-- ==== Sys2Proof/Certificates/Slice0/Obligations.lean ====
section
/-! DEFINITION. The statements for the provers, from the numbered rules of spec/, with the tables of instructions that they
name (Sys2Proof.Rows): each list writes its instructions out, so a statement over a list holds for every one of them. -/

open Sys2Proof Sys2Proof.Machine

/-! ## The tables of instructions, and the arithmetic of the rules on numbers -/

/-- R200's 49 forms: the instruction, its destination, its source. -/
def Sys2Proof.Rows.regFromReg : List (Instr × Reg8 × Reg8) :=
  ([(.ld_b_b, .b, .b), (.ld_b_c, .b, .c), (.ld_b_d, .b, .d), (.ld_b_e, .b, .e), (.ld_b_h, .b, .h),
   (.ld_b_l, .b, .l), (.ld_b_a, .b, .a), (.ld_c_b, .c, .b), (.ld_c_c, .c, .c), (.ld_c_d, .c, .d),
   (.ld_c_e, .c, .e), (.ld_c_h, .c, .h), (.ld_c_l, .c, .l), (.ld_c_a, .c, .a), (.ld_d_b, .d, .b),
   (.ld_d_c, .d, .c), (.ld_d_d, .d, .d), (.ld_d_e, .d, .e), (.ld_d_h, .d, .h), (.ld_d_l, .d, .l),
   (.ld_d_a, .d, .a), (.ld_e_b, .e, .b), (.ld_e_c, .e, .c), (.ld_e_d, .e, .d), (.ld_e_e, .e, .e),
   (.ld_e_h, .e, .h), (.ld_e_l, .e, .l), (.ld_e_a, .e, .a), (.ld_h_b, .h, .b), (.ld_h_c, .h, .c),
   (.ld_h_d, .h, .d), (.ld_h_e, .h, .e)] : List (Instr × Reg8 × Reg8)) ++
  ([(.ld_h_h, .h, .h), (.ld_h_l, .h, .l), (.ld_h_a, .h, .a), (.ld_l_b, .l, .b), (.ld_l_c, .l, .c),
   (.ld_l_d, .l, .d), (.ld_l_e, .l, .e), (.ld_l_h, .l, .h), (.ld_l_l, .l, .l), (.ld_l_a, .l, .a),
   (.ld_a_b, .a, .b), (.ld_a_c, .a, .c), (.ld_a_d, .a, .d), (.ld_a_e, .a, .e), (.ld_a_h, .a, .h),
   (.ld_a_l, .a, .l), (.ld_a_a, .a, .a)] : List (Instr × Reg8 × Reg8))

/-- R203's seven forms with immediate n. -/
def Sys2Proof.Rows.regFromImm (n : Byte) : List (Instr × Reg8) :=
  [(.ld_b_n n, .b), (.ld_c_n n, .c), (.ld_d_n n, .d), (.ld_e_n n, .e), (.ld_h_n n, .h), (.ld_l_n n, .l),
   (.ld_a_n n, .a)]

/-- The forms that load a register from a byte of memory (R201, R205, R206, R209, R211, R213): the instruction, its bytes, its
destination, the address, its cycles. -/
def Sys2Proof.Rows.regFromMem (n : Byte) (nn : Word) : List (Instr × List Byte × Reg8 × (State → Word) × Nat) :=
  [(.ld_b_indHl, [0x46#8], .b, State.hl, 8), (.ld_c_indHl, [0x4E#8], .c, State.hl, 8),
   (.ld_d_indHl, [0x56#8], .d, State.hl, 8), (.ld_e_indHl, [0x5E#8], .e, State.hl, 8),
   (.ld_h_indHl, [0x66#8], .h, State.hl, 8), (.ld_l_indHl, [0x6E#8], .l, State.hl, 8),
   (.ld_a_indHl, [0x7E#8], .a, State.hl, 8), (.ld_a_indBc, [0x0A#8], .a, State.bc, 8),
   (.ld_a_indDe, [0x1A#8], .a, State.de, 8), (.ld_a_indNn nn, [0xFA#8, lo nn, hi nn], .a, fun _ => nn, 16),
   (.ldh_a_indN n, [0xF0#8, n], .a, fun _ => 0xFF00#16 + n.setWidth 16, 12),
   (.ld_a_indC, [0xF2#8], .a, fun s => 0xFF00#16 + s.c.setWidth 16, 8)]

/-- The forms that store one byte they do not compute (R202, R204, R207, R208, R210, R212, R214): the instruction, its bytes, the
address, the byte stored, its cycles. -/
def Sys2Proof.Rows.memFromReg (n : Byte) (nn : Word) : List (Instr × List Byte × (State → Word) × (State → Byte) × Nat) :=
  [(.ld_indHl_b, [0x70#8], State.hl, State.b, 8), (.ld_indHl_c, [0x71#8], State.hl, State.c, 8),
   (.ld_indHl_d, [0x72#8], State.hl, State.d, 8), (.ld_indHl_e, [0x73#8], State.hl, State.e, 8),
   (.ld_indHl_h, [0x74#8], State.hl, State.h, 8), (.ld_indHl_l, [0x75#8], State.hl, State.l, 8),
   (.ld_indHl_a, [0x77#8], State.hl, State.a, 8), (.ld_indHl_n n, [0x36#8, n], State.hl, fun _ => n, 12),
   (.ld_indBc_a, [0x02#8], State.bc, State.a, 8), (.ld_indDe_a, [0x12#8], State.de, State.a, 8),
   (.ld_indNn_a nn, [0xEA#8, lo nn, hi nn], fun _ => nn, State.a, 16),
   (.ldh_indN_a n, [0xE0#8, n], fun _ => 0xFF00#16 + n.setWidth 16, State.a, 12),
   (.ld_indC_a, [0xE2#8], fun s => 0xFF00#16 + s.c.setWidth 16, State.a, 8)]

/-- The pairs of selector dd with the instructions that name them: LD rr,nn, INC rr, DEC rr, ADD HL,rr (R219, R300 to R302). -/
def Sys2Proof.Rows.pairs (nn : Word) : List ((Instr × Instr × Instr × Instr) × Reg16) :=
  [((.ld_bc_nn nn, .inc_bc, .dec_bc, .add_hl_bc), .bc), ((.ld_de_nn nn, .inc_de, .dec_de, .add_hl_de), .de),
   ((.ld_hl_nn nn, .inc_hl, .dec_hl, .add_hl_hl), .hl), ((.ld_sp_nn nn, .inc_sp, .dec_sp, .add_hl_sp), .sp)]

/-- The pairs of selector qq with PUSH and POP (R228 to R230). -/
def Sys2Proof.Rows.stackPairs : List ((Instr × Instr) × StackPair) :=
  [((.push_bc, .pop_bc), .bc), ((.push_de, .pop_de), .de), ((.push_hl, .pop_hl), .hl), ((.push_af, .pop_af), .af)]

/-- The nine forms of ADD (R250 to R252): the instruction, its operand, its length and cycles. -/
def Sys2Proof.Rows.addForms (n : Byte) : List (Instr × Src8 × Word × Nat) :=
  [(.add_a_b, .reg .b, 1, 4), (.add_a_c, .reg .c, 1, 4), (.add_a_d, .reg .d, 1, 4), (.add_a_e, .reg .e, 1, 4),
   (.add_a_h, .reg .h, 1, 4), (.add_a_l, .reg .l, 1, 4), (.add_a_a, .reg .a, 1, 4),
   (.add_a_indHl, .indHl, 1, 8), (.add_a_n n, .imm n, 2, 8)]

/-- The nine forms of ADC (R253 to R255): the instruction, its operand, its length and cycles. -/
def Sys2Proof.Rows.adcForms (n : Byte) : List (Instr × Src8 × Word × Nat) :=
  [(.adc_a_b, .reg .b, 1, 4), (.adc_a_c, .reg .c, 1, 4), (.adc_a_d, .reg .d, 1, 4), (.adc_a_e, .reg .e, 1, 4),
   (.adc_a_h, .reg .h, 1, 4), (.adc_a_l, .reg .l, 1, 4), (.adc_a_a, .reg .a, 1, 4),
   (.adc_a_indHl, .indHl, 1, 8), (.adc_a_n n, .imm n, 2, 8)]

/-- The nine forms of SUB (R256 to R258): the instruction, its operand, its length and cycles. -/
def Sys2Proof.Rows.subForms (n : Byte) : List (Instr × Src8 × Word × Nat) :=
  [(.sub_b, .reg .b, 1, 4), (.sub_c, .reg .c, 1, 4), (.sub_d, .reg .d, 1, 4), (.sub_e, .reg .e, 1, 4),
   (.sub_h, .reg .h, 1, 4), (.sub_l, .reg .l, 1, 4), (.sub_a, .reg .a, 1, 4), (.sub_indHl, .indHl, 1, 8),
   (.sub_n n, .imm n, 2, 8)]

/-- The nine forms of SBC (R259 to R261): the instruction, its operand, its length and cycles. -/
def Sys2Proof.Rows.sbcForms (n : Byte) : List (Instr × Src8 × Word × Nat) :=
  [(.sbc_a_b, .reg .b, 1, 4), (.sbc_a_c, .reg .c, 1, 4), (.sbc_a_d, .reg .d, 1, 4), (.sbc_a_e, .reg .e, 1, 4),
   (.sbc_a_h, .reg .h, 1, 4), (.sbc_a_l, .reg .l, 1, 4), (.sbc_a_a, .reg .a, 1, 4),
   (.sbc_a_indHl, .indHl, 1, 8), (.sbc_a_n n, .imm n, 2, 8)]

/-- The nine forms of AND (R262 to R264): the instruction, its operand, its length and cycles. -/
def Sys2Proof.Rows.andForms (n : Byte) : List (Instr × Src8 × Word × Nat) :=
  [(.and_b, .reg .b, 1, 4), (.and_c, .reg .c, 1, 4), (.and_d, .reg .d, 1, 4), (.and_e, .reg .e, 1, 4),
   (.and_h, .reg .h, 1, 4), (.and_l, .reg .l, 1, 4), (.and_a, .reg .a, 1, 4), (.and_indHl, .indHl, 1, 8),
   (.and_n n, .imm n, 2, 8)]

/-- The nine forms of XOR (R265 to R267): the instruction, its operand, its length and cycles. -/
def Sys2Proof.Rows.xorForms (n : Byte) : List (Instr × Src8 × Word × Nat) :=
  [(.xor_b, .reg .b, 1, 4), (.xor_c, .reg .c, 1, 4), (.xor_d, .reg .d, 1, 4), (.xor_e, .reg .e, 1, 4),
   (.xor_h, .reg .h, 1, 4), (.xor_l, .reg .l, 1, 4), (.xor_a, .reg .a, 1, 4), (.xor_indHl, .indHl, 1, 8),
   (.xor_n n, .imm n, 2, 8)]

/-- The nine forms of OR (R268 to R270): the instruction, its operand, its length and cycles. -/
def Sys2Proof.Rows.orForms (n : Byte) : List (Instr × Src8 × Word × Nat) :=
  [(.or_b, .reg .b, 1, 4), (.or_c, .reg .c, 1, 4), (.or_d, .reg .d, 1, 4), (.or_e, .reg .e, 1, 4),
   (.or_h, .reg .h, 1, 4), (.or_l, .reg .l, 1, 4), (.or_a, .reg .a, 1, 4), (.or_indHl, .indHl, 1, 8),
   (.or_n n, .imm n, 2, 8)]

/-- The nine forms of CP (R271 to R273): the instruction, its operand, its length and cycles. -/
def Sys2Proof.Rows.cpForms (n : Byte) : List (Instr × Src8 × Word × Nat) :=
  [(.cp_b, .reg .b, 1, 4), (.cp_c, .reg .c, 1, 4), (.cp_d, .reg .d, 1, 4), (.cp_e, .reg .e, 1, 4),
   (.cp_h, .reg .h, 1, 4), (.cp_l, .reg .l, 1, 4), (.cp_a, .reg .a, 1, 4), (.cp_indHl, .indHl, 1, 8),
   (.cp_n n, .imm n, 2, 8)]

/-- INC r and DEC r (R274, R276): the two instructions and the register. -/
def Sys2Proof.Rows.incDecReg : List (Instr × Instr × Reg8) :=
  [(.inc_b, .dec_b, .b), (.inc_c, .dec_c, .c), (.inc_d, .dec_d, .d), (.inc_e, .dec_e, .e), (.inc_h, .dec_h, .h),
   (.inc_l, .dec_l, .l), (.inc_a, .dec_a, .a)]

########

ABOUT THIS TASK. Restate, word for word, the listing above from its first line through the line that contains "def Sys2Proof.Rows.regFromMem (n", keeping both of those lines.

ANSWER SPACE.
-- ==== Sys2Proof/Certificates/Slice0/Obligations.lean ====
section
/-! DEFINITION. The statements for the provers, from the numbered rules of spec/, with the tables of instructions that they
name (Sys2Proof.Rows): each list writes its instructions out, so a statement over a list holds for every one of them. -/

open Sys2Proof Sys2Proof.Machine

/-! ## The tables of instructions, and the arithmetic of the rules on numbers -/

/-- R200's 49 forms: the instruction, its destination, its source. -/
def Sys2Proof.Rows.regFromReg : List (Instr × Reg8 × Reg8) :=
  ([(.ld_b_b, .b, .b), (.ld_b_c, .b, .c), (.ld_b_d, .b, .d), (.ld_b_e, .b, .e), (.ld_b_h, .b, .h),
   (.ld_b_l, .b, .l), (.ld_b_a, .b, .a), (.ld_c_b, .c, .b), (.ld_c_c, .c, .c), (.ld_c_d, .c, .d),
   (.ld_c_e, .c, .e), (.ld_c_h, .c, .h), (.ld_c_l, .c, .l), (.ld_c_a, .c, .a), (.ld_d_b, .d, .b),
   (.ld_d_c, .d, .c), (.ld_d_d, .d, .d), (.ld_d_e, .d, .e), (.ld_d_h, .d, .h), (.ld_d_l, .d, .l),
   (.ld_d_a, .d, .a), (.ld_e_b, .e, .b), (.ld_e_c, .e, .c), (.ld_e_d, .e, .d), (.ld_e_e, .e, .e),
   (.ld_e_h, .e, .h), (.ld_e_l, .e, .l), (.ld_e_a, .e, .a), (.ld_h_b, .h, .b), (.ld_h_c, .h, .c),
   (.ld_h_d, .h, .d), (.ld_h_e, .h, .e)] : List (Instr × Reg8 × Reg8)) ++
  ([(.ld_h_h, .h, .h), (.ld_h_l, .h, .l), (.ld_h_a, .h, .a), (.ld_l_b, .l, .b), (.ld_l_c, .l, .c),
   (.ld_l_d, .l, .d), (.ld_l_e, .l, .e), (.ld_l_h, .l, .h), (.ld_l_l, .l, .l), (.ld_l_a, .l, .a),
   (.ld_a_b, .a, .b), (.ld_a_c, .a, .c), (.ld_a_d, .a, .d), (.ld_a_e, .a, .e), (.ld_a_h, .a, .h),
   (.ld_a_l, .a, .l), (.ld_a_a, .a, .a)] : List (Instr × Reg8 × Reg8))

/-- R203's seven forms with immediate n. -/
def Sys2Proof.Rows.regFromImm (n : Byte) : List (Instr × Reg8) :=
  [(.ld_b_n n, .b), (.ld_c_n n, .c), (.ld_d_n n, .d), (.ld_e_n n, .e), (.ld_h_n n, .h), (.ld_l_n n, .l),
   (.ld_a_n n, .a)]

/-- The forms that load a register from a byte of memory (R201, R205, R206, R209, R211, R213): the instruction, its bytes, its
destination, the address, its cycles. -/
def Sys2Proof.Rows.regFromMem (n : Byte) (nn : Word) : List (Instr × List Byte × Reg8 × (State → Word) × Nat) :=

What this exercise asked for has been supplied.